RECORDS SHOWN →
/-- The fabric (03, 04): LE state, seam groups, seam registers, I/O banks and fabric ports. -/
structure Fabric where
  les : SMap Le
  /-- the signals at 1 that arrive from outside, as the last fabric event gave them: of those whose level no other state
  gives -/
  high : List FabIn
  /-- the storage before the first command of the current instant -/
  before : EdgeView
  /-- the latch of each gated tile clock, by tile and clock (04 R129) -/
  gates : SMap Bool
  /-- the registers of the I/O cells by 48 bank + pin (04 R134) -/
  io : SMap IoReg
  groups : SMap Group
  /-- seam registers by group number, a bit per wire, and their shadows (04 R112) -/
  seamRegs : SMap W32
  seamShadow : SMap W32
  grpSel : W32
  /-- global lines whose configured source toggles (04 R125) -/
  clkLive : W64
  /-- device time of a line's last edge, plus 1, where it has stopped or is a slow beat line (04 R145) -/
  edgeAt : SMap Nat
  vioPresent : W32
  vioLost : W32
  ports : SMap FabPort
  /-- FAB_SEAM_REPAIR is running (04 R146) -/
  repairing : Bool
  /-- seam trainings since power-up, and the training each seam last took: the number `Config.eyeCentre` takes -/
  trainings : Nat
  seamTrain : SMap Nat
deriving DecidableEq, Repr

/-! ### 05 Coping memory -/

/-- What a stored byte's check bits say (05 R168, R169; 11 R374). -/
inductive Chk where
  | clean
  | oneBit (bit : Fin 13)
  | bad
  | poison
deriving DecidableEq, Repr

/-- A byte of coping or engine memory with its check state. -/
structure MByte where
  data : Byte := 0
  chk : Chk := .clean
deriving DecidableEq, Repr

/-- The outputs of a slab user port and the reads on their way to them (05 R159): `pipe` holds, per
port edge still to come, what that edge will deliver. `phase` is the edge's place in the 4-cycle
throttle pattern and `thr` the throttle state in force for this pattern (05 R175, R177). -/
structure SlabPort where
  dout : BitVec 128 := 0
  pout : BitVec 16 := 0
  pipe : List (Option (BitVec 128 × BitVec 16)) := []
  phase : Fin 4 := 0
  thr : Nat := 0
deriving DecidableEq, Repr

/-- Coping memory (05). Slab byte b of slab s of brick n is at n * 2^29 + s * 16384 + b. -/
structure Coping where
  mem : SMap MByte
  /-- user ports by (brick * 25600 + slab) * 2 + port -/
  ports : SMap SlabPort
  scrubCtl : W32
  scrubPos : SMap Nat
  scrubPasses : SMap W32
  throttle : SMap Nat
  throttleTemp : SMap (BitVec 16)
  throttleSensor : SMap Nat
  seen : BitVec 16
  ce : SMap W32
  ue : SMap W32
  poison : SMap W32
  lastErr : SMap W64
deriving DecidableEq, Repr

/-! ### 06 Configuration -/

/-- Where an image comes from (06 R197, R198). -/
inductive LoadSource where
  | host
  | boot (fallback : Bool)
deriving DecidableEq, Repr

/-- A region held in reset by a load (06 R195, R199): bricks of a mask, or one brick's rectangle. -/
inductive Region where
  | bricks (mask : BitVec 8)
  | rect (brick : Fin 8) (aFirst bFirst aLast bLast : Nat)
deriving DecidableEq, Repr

EXERCISE DESCRIPTION → Each line of the data that has the string "phase" should be returned.

RESPONSE TO THIS TASK →
port edge still to come, what that edge will deliver. `phase` is the edge's place in the 4-cycle
  phase : Fin 4 := 0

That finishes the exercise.